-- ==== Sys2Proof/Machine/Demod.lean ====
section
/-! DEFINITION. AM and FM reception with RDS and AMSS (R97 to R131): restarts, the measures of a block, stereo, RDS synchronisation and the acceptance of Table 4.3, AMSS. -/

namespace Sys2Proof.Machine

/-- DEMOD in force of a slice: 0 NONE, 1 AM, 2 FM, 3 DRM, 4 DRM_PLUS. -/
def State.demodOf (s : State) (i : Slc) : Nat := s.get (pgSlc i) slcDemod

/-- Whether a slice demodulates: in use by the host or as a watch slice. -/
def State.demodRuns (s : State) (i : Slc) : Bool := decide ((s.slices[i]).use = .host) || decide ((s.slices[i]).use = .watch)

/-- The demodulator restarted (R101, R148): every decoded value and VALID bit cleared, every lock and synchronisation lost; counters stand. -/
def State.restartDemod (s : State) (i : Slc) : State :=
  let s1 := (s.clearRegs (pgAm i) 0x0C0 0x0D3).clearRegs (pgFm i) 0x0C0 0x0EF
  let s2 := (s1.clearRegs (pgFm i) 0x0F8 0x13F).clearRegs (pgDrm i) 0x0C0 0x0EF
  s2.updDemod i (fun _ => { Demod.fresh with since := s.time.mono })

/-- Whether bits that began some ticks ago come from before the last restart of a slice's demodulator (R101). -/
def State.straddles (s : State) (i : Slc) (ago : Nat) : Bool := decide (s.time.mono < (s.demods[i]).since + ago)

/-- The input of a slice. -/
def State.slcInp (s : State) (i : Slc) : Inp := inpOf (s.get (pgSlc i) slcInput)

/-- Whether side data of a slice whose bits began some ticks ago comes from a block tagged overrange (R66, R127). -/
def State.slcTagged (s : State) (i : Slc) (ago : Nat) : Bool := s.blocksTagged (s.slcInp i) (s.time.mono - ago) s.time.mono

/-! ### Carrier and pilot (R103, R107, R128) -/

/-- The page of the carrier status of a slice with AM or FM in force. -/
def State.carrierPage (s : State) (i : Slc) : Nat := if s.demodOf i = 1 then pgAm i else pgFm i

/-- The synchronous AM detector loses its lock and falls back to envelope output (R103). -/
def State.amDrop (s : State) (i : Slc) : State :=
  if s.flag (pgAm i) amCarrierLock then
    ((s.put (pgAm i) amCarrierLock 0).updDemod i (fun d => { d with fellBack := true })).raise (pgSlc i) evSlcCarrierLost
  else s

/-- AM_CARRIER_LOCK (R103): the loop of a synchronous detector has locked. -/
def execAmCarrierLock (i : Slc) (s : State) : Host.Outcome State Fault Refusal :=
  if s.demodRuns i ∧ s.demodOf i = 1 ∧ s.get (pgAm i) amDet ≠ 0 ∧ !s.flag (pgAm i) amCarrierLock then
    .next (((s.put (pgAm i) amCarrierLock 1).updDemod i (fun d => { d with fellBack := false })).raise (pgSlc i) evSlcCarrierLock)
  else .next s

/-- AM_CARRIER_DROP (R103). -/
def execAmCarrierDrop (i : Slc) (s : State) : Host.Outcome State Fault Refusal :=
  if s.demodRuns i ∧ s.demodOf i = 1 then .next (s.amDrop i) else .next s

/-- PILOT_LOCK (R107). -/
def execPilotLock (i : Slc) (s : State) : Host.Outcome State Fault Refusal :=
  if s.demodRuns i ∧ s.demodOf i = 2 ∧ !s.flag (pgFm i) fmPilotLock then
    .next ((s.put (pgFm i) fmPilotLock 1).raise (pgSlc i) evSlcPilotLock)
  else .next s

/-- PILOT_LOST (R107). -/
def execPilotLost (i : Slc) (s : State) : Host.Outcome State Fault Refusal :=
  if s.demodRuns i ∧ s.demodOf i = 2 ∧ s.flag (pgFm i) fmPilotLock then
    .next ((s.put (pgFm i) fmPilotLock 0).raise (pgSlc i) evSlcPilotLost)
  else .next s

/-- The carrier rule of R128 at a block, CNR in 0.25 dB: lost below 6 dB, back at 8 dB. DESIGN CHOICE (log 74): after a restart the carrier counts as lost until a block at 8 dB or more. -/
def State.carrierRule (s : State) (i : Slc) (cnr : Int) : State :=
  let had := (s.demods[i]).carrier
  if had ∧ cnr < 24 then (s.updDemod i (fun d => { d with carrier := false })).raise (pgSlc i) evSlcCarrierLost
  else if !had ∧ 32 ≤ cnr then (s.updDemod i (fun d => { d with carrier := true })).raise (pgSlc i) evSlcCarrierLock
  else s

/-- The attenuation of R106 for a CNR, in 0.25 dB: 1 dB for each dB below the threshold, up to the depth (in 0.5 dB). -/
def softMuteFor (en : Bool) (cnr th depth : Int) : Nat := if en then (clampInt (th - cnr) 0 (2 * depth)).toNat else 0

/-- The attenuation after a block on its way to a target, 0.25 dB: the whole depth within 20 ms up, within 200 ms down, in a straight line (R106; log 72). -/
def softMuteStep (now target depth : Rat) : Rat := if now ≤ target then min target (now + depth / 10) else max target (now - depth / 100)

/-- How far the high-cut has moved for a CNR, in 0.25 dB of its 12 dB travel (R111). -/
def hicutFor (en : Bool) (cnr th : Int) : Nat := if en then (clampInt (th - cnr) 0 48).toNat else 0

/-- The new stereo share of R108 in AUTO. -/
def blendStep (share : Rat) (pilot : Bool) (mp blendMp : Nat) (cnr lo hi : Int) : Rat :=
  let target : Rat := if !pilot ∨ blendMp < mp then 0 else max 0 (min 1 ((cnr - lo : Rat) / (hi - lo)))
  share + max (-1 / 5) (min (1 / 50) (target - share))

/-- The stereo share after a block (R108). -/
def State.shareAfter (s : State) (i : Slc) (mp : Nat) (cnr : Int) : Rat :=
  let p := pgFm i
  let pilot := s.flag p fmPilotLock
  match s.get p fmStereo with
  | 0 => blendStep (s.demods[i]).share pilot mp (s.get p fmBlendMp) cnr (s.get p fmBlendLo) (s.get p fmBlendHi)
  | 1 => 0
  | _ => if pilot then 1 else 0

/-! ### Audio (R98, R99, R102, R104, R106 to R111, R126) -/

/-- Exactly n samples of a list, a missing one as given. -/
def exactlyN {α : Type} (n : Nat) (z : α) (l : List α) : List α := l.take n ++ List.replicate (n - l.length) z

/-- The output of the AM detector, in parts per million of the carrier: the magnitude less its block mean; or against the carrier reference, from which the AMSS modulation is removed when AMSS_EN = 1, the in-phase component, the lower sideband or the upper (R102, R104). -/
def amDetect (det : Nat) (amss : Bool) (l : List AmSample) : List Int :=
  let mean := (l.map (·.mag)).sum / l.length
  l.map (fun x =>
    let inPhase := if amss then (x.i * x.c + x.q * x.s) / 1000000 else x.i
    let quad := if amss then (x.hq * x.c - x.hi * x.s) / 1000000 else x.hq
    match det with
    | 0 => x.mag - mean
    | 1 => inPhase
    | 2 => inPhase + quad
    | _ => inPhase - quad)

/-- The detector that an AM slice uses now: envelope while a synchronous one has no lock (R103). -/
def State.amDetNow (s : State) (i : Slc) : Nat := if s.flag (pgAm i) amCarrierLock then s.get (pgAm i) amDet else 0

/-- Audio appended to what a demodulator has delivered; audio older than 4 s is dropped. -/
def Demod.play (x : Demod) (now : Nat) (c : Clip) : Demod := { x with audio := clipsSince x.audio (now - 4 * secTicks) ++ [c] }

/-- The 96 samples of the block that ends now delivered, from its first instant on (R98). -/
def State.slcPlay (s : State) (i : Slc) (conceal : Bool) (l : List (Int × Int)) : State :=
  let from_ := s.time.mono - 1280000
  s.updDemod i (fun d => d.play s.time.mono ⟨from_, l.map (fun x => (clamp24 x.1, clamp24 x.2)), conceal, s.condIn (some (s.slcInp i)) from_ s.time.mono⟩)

---------------

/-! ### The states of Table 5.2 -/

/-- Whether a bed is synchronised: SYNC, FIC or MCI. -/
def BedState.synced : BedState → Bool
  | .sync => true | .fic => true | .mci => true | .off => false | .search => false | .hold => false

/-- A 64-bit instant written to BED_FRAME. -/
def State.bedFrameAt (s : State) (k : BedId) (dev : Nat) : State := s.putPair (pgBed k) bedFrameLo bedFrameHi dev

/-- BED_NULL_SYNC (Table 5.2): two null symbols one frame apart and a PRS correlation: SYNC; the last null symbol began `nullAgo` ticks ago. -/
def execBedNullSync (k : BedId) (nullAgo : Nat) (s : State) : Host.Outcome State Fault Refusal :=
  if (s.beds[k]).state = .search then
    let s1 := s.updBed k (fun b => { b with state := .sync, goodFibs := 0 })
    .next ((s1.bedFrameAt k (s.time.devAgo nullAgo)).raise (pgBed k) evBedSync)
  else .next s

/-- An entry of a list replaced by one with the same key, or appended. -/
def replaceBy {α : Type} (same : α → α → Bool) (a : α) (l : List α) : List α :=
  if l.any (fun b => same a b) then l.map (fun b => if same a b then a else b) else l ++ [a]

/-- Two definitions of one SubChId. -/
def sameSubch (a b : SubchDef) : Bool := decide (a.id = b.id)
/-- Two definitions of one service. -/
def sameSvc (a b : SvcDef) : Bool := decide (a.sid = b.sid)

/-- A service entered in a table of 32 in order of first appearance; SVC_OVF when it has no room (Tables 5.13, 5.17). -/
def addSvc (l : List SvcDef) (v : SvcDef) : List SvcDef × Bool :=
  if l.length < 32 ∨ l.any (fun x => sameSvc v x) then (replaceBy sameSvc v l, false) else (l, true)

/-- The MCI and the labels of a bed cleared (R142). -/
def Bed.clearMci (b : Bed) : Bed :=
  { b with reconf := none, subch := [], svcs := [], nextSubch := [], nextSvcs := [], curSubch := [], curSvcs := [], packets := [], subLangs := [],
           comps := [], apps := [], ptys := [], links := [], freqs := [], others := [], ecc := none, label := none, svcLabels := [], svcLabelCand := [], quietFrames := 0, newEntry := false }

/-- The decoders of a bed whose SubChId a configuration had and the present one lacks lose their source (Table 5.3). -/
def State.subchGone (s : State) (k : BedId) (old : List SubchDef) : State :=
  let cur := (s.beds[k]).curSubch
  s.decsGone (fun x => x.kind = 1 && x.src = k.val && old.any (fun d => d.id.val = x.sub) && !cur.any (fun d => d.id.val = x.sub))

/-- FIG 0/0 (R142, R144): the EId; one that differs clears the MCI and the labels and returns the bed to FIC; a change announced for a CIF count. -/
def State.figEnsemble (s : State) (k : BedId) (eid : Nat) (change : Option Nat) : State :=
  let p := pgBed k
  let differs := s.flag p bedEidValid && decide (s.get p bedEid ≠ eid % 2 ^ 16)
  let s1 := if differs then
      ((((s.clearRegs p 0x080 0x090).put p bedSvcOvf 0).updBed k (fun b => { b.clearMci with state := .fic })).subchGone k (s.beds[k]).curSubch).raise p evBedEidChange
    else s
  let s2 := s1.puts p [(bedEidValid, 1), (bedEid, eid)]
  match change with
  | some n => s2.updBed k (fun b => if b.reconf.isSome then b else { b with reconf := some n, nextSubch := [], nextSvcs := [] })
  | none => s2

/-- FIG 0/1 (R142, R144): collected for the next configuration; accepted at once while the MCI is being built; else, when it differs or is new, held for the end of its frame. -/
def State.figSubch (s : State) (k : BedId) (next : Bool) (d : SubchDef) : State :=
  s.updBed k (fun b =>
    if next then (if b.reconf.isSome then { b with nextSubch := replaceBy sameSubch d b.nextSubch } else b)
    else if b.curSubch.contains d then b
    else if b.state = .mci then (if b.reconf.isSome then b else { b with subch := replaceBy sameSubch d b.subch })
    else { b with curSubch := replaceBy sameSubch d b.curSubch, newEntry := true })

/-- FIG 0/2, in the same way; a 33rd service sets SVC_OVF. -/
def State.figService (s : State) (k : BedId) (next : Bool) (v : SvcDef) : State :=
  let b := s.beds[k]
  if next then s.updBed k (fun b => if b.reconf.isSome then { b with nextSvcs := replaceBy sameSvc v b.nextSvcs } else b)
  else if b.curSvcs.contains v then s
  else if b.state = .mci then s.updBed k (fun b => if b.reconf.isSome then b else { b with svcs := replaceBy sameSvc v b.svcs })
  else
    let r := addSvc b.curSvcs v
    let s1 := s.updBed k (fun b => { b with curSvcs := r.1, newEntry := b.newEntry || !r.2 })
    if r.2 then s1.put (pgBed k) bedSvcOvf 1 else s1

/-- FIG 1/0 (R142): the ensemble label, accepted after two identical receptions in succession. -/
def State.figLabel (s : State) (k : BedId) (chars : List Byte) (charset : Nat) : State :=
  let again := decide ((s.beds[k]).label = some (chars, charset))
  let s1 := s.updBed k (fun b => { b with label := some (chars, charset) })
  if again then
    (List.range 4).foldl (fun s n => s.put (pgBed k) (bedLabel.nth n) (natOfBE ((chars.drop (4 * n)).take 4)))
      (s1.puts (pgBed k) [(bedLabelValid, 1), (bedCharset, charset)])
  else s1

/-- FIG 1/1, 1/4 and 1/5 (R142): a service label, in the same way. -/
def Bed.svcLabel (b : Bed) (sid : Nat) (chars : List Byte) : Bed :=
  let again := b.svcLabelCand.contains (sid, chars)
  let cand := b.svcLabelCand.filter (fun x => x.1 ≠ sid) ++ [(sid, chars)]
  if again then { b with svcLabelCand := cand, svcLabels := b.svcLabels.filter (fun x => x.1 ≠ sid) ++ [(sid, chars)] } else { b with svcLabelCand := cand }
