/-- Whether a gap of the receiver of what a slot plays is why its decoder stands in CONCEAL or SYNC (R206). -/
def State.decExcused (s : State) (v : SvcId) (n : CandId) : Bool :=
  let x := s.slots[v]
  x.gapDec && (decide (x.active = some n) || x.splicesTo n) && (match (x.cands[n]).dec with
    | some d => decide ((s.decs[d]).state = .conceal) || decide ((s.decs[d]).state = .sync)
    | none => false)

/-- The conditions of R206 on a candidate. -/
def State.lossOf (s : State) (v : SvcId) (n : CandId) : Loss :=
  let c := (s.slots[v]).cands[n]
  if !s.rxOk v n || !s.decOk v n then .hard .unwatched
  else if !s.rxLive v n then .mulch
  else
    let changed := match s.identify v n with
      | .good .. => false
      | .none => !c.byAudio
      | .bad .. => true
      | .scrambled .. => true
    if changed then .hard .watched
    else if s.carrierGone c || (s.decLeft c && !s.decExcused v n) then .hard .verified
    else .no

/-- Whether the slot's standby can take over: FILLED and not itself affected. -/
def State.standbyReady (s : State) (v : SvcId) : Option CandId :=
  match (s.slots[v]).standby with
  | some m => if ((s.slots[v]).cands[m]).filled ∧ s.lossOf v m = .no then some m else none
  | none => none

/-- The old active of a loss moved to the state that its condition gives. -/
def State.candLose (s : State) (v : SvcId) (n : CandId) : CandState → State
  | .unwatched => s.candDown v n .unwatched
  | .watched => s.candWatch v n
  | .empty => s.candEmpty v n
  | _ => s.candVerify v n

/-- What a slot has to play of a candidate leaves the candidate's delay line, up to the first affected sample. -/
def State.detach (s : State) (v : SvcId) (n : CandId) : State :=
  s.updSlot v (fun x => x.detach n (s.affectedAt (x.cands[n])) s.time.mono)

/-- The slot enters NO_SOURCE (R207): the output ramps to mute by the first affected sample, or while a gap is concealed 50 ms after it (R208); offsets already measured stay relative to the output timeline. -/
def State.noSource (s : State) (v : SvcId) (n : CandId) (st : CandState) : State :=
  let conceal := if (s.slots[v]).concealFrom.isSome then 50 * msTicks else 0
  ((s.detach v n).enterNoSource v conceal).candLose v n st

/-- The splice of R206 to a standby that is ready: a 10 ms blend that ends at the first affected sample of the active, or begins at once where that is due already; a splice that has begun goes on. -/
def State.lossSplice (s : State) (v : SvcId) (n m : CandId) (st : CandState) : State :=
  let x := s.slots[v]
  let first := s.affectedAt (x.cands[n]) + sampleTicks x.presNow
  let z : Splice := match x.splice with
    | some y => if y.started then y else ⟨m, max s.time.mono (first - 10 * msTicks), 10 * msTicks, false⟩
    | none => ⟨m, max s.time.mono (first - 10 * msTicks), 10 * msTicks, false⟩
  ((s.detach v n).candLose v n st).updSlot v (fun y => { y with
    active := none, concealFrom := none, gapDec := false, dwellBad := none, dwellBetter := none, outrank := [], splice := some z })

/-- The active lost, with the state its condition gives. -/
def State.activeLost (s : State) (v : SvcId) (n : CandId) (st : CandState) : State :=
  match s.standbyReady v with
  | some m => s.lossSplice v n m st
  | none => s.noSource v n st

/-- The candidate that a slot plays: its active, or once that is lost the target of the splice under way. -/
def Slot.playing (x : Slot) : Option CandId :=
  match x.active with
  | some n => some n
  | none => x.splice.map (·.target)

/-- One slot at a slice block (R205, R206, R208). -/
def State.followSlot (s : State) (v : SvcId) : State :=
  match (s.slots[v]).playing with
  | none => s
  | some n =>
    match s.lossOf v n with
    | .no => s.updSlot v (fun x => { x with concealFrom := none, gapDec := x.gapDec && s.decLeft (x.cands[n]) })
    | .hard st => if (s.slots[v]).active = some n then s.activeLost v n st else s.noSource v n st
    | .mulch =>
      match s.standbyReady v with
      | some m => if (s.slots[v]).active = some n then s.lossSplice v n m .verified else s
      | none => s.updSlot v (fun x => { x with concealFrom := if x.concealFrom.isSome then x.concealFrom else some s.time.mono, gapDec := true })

---------------

— ASSIGNMENT —
Look above for the line holding "log 72). -/" and the line holding "inPhase - quad)", then output exactly those two lines and every line between them, nothing more.

— RESULT —
/-- The attenuation after a block on its way to a target, 0.25 dB: the whole depth within 20 ms up, within 200 ms down, in a straight line (R106; log 72). -/
def softMuteStep (now target depth : Rat) : Rat := if now ≤ target then min target (now + depth / 10) else max target (now - depth / 100)

/-- How far the high-cut has moved for a CNR, in 0.25 dB of its 12 dB travel (R111). -/
def hicutFor (en : Bool) (cnr th : Int) : Nat := if en then (clampInt (th - cnr) 0 48).toNat else 0

/-- The new stereo share of R108 in AUTO. -/
def blendStep (share : Rat) (pilot : Bool) (mp blendMp : Nat) (cnr lo hi : Int) : Rat :=
  let target : Rat := if !pilot ∨ blendMp < mp then 0 else max 0 (min 1 ((cnr - lo : Rat) / (hi - lo)))
  share + max (-1 / 5) (min (1 / 50) (target - share))

/-- The stereo share after a block (R108). -/
def State.shareAfter (s : State) (i : Slc) (mp : Nat) (cnr : Int) : Rat :=
  let p := pgFm i
  let pilot := s.flag p fmPilotLock
  match s.get p fmStereo with
  | 0 => blendStep (s.demods[i]).share pilot mp (s.get p fmBlendMp) cnr (s.get p fmBlendLo) (s.get p fmBlendHi)
  | 1 => 0
  | _ => if pilot then 1 else 0

/-! ### Audio (R98, R99, R102, R104, R106 to R111, R126) -/

/-- Exactly n samples of a list, a missing one as given. -/
def exactlyN {α : Type} (n : Nat) (z : α) (l : List α) : List α := l.take n ++ List.replicate (n - l.length) z

/-- The output of the AM detector, in parts per million of the carrier: the magnitude less its block mean; or against the carrier reference, from which the AMSS modulation is removed when AMSS_EN = 1, the in-phase component, the lower sideband or the upper (R102, R104). -/
def amDetect (det : Nat) (amss : Bool) (l : List AmSample) : List Int :=
  let mean := (l.map (·.mag)).sum / l.length
  l.map (fun x =>
    let inPhase := if amss then (x.i * x.c + x.q * x.s) / 1000000 else x.i
    let quad := if amss then (x.hq * x.c - x.hi * x.s) / 1000000 else x.hq
    match det with
    | 0 => x.mag - mean
    | 1 => inPhase
    | 2 => inPhase + quad
    | _ => inPhase - quad)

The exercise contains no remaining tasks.